Work task = Print the lines that run from the line with "theorem writeKey_frame (key" to the line with "(s.openChain).obk = s.obk", keeping both end lines, exactly as they appear in the entries below, and nothing else.

Provided data =

---

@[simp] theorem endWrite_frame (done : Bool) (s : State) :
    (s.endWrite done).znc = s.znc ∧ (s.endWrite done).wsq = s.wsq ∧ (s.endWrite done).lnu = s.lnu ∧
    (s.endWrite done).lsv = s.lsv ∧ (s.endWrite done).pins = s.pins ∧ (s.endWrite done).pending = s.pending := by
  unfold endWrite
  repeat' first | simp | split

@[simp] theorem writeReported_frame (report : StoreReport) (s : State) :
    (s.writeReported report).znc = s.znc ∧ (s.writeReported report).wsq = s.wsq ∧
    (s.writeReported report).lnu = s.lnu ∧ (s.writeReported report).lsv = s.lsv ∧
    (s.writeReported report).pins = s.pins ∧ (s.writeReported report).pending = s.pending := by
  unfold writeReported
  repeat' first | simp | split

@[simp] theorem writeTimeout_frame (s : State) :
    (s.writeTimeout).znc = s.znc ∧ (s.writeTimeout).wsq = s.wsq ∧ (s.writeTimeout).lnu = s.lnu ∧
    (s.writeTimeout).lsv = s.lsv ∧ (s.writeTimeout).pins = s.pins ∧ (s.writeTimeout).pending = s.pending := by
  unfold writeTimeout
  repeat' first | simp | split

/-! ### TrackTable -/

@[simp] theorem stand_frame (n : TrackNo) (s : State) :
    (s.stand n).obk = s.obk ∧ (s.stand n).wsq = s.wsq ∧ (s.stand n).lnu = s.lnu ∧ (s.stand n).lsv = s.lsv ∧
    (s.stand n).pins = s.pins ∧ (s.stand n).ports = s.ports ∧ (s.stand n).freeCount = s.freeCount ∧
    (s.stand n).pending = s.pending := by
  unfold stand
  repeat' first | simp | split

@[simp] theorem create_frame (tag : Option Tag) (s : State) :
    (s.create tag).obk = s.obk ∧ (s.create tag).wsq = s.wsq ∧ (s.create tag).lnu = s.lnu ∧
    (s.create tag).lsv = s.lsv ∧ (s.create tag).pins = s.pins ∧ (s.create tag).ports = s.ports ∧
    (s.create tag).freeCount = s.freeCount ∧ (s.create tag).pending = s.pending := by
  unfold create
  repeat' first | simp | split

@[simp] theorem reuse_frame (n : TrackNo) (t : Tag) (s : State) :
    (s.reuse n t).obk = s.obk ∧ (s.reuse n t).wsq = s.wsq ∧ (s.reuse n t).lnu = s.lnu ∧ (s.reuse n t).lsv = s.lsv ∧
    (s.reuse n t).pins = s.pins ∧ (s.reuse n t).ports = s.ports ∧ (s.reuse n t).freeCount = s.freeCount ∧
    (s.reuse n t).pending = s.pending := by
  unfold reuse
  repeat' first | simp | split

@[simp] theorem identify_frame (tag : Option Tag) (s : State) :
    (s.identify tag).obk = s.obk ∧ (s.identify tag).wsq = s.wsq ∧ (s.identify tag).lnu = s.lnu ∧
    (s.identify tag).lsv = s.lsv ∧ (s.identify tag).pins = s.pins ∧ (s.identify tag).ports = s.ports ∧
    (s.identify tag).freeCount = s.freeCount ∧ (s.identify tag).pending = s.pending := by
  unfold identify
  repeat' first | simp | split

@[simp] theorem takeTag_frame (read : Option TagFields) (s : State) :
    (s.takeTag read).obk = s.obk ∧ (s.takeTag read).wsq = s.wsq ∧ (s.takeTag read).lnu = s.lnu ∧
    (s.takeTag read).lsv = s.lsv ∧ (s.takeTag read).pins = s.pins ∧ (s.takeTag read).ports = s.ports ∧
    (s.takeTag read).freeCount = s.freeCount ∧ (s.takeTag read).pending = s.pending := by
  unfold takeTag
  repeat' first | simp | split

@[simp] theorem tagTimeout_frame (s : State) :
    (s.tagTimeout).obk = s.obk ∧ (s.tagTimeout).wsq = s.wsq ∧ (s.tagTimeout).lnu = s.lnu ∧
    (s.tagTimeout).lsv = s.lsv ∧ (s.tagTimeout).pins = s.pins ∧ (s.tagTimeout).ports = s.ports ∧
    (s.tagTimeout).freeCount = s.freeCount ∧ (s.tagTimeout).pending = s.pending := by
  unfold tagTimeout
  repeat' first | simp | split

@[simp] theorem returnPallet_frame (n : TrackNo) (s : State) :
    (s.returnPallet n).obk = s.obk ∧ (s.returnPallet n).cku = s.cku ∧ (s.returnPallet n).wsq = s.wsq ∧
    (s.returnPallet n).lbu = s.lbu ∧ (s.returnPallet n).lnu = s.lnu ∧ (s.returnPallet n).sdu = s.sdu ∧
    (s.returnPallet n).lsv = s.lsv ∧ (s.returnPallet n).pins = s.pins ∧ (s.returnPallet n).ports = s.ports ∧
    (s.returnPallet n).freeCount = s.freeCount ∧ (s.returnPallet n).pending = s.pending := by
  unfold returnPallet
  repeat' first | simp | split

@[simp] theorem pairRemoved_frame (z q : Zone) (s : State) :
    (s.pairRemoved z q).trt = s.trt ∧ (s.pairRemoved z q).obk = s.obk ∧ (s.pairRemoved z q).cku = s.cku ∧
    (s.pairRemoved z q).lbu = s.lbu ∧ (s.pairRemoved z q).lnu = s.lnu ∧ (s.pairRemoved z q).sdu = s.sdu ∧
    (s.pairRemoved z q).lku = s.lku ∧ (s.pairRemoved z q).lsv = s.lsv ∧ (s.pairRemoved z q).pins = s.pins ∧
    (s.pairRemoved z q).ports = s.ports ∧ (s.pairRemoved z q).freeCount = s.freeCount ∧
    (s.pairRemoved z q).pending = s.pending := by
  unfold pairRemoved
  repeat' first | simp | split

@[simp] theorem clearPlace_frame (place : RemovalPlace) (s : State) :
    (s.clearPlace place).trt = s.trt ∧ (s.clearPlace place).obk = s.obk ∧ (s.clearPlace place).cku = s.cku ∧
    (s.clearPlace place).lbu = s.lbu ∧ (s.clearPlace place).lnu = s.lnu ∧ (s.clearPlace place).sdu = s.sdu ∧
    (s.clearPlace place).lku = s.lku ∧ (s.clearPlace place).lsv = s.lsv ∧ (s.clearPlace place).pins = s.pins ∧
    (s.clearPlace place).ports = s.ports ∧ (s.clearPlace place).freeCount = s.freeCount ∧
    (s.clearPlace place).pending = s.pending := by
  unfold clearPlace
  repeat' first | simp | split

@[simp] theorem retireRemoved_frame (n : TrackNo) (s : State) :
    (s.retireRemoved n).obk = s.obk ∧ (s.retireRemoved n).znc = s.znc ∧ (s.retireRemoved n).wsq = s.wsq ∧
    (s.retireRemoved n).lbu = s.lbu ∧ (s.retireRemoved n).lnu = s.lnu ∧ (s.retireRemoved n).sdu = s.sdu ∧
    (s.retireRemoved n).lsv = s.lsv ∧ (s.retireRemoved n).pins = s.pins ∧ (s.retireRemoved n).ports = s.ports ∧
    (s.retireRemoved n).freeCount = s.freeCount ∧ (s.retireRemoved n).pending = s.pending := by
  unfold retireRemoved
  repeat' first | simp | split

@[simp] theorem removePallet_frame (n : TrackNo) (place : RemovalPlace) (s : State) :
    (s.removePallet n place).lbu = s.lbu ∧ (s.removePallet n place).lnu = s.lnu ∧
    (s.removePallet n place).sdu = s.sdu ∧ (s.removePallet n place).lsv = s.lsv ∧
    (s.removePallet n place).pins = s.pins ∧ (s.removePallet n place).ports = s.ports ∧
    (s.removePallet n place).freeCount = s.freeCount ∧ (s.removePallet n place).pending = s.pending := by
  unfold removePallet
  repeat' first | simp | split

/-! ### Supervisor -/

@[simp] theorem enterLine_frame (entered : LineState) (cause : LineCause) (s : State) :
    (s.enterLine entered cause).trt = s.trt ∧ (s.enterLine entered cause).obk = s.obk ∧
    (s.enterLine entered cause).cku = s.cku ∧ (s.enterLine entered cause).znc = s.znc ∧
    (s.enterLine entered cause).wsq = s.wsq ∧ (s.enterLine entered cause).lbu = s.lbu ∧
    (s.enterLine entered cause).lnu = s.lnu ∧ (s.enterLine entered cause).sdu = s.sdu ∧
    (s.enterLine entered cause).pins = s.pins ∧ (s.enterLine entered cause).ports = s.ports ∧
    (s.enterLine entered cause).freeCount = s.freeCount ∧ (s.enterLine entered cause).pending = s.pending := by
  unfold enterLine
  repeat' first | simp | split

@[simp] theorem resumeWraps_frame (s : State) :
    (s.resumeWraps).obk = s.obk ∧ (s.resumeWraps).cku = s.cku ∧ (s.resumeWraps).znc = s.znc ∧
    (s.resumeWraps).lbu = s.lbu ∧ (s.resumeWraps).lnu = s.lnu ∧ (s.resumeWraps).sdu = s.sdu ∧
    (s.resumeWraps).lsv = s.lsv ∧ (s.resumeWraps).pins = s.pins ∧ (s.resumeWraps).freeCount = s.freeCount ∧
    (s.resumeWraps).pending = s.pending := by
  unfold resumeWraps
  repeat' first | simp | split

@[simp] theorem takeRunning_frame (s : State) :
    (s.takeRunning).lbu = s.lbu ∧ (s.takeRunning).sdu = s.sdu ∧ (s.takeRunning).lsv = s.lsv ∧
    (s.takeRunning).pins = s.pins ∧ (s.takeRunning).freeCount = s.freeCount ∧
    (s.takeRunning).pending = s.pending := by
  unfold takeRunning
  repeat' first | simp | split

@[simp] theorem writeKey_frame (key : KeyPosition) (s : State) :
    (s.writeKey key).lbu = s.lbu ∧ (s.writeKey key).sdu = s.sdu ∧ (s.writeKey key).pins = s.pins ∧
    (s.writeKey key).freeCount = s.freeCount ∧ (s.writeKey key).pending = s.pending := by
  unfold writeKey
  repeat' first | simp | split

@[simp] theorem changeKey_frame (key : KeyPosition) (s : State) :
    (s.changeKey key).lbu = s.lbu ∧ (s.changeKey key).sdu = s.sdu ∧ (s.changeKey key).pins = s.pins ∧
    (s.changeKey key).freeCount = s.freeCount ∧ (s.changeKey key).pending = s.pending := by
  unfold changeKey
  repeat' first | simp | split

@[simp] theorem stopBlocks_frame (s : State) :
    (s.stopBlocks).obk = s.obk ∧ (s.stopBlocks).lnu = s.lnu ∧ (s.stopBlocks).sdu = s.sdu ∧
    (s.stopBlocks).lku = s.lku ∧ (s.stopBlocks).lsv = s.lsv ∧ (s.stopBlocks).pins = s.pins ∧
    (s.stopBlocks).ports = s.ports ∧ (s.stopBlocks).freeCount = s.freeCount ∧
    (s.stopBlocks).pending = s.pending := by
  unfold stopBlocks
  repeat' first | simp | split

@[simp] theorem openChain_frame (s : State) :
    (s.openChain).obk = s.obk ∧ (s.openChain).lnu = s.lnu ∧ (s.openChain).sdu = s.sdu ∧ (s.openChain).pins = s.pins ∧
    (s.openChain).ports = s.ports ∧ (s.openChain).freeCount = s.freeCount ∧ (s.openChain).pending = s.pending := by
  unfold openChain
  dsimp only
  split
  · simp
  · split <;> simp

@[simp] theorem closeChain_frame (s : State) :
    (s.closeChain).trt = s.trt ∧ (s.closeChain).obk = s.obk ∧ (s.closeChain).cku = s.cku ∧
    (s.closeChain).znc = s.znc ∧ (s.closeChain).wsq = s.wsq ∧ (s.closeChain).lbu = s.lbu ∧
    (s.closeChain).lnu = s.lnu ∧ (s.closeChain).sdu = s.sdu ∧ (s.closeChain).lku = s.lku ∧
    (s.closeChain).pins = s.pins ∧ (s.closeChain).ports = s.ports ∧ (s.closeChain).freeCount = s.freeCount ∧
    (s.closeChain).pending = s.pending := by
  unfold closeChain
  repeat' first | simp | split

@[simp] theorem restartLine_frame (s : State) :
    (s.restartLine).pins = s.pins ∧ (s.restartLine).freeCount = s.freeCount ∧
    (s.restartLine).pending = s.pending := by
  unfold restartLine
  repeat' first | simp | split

---

Response to the exercise =
@[simp] theorem writeKey_frame (key : KeyPosition) (s : State) :
    (s.writeKey key).lbu = s.lbu ∧ (s.writeKey key).sdu = s.sdu ∧ (s.writeKey key).pins = s.pins ∧
    (s.writeKey key).freeCount = s.freeCount ∧ (s.writeKey key).pending = s.pending := by
  unfold writeKey
  repeat' first | simp | split

@[simp] theorem changeKey_frame (key : KeyPosition) (s : State) :
    (s.changeKey key).lbu = s.lbu ∧ (s.changeKey key).sdu = s.sdu ∧ (s.changeKey key).pins = s.pins ∧
    (s.changeKey key).freeCount = s.freeCount ∧ (s.changeKey key).pending = s.pending := by
  unfold changeKey
  repeat' first | simp | split

@[simp] theorem stopBlocks_frame (s : State) :
    (s.stopBlocks).obk = s.obk ∧ (s.stopBlocks).lnu = s.lnu ∧ (s.stopBlocks).sdu = s.sdu ∧
    (s.stopBlocks).lku = s.lku ∧ (s.stopBlocks).lsv = s.lsv ∧ (s.stopBlocks).pins = s.pins ∧
    (s.stopBlocks).ports = s.ports ∧ (s.stopBlocks).freeCount = s.freeCount ∧
    (s.stopBlocks).pending = s.pending := by
  unfold stopBlocks
  repeat' first | simp | split

@[simp] theorem openChain_frame (s : State) :
    (s.openChain).obk = s.obk ∧ (s.openChain).lnu = s.lnu ∧ (s.openChain).sdu = s.sdu ∧ (s.openChain).pins = s.pins ∧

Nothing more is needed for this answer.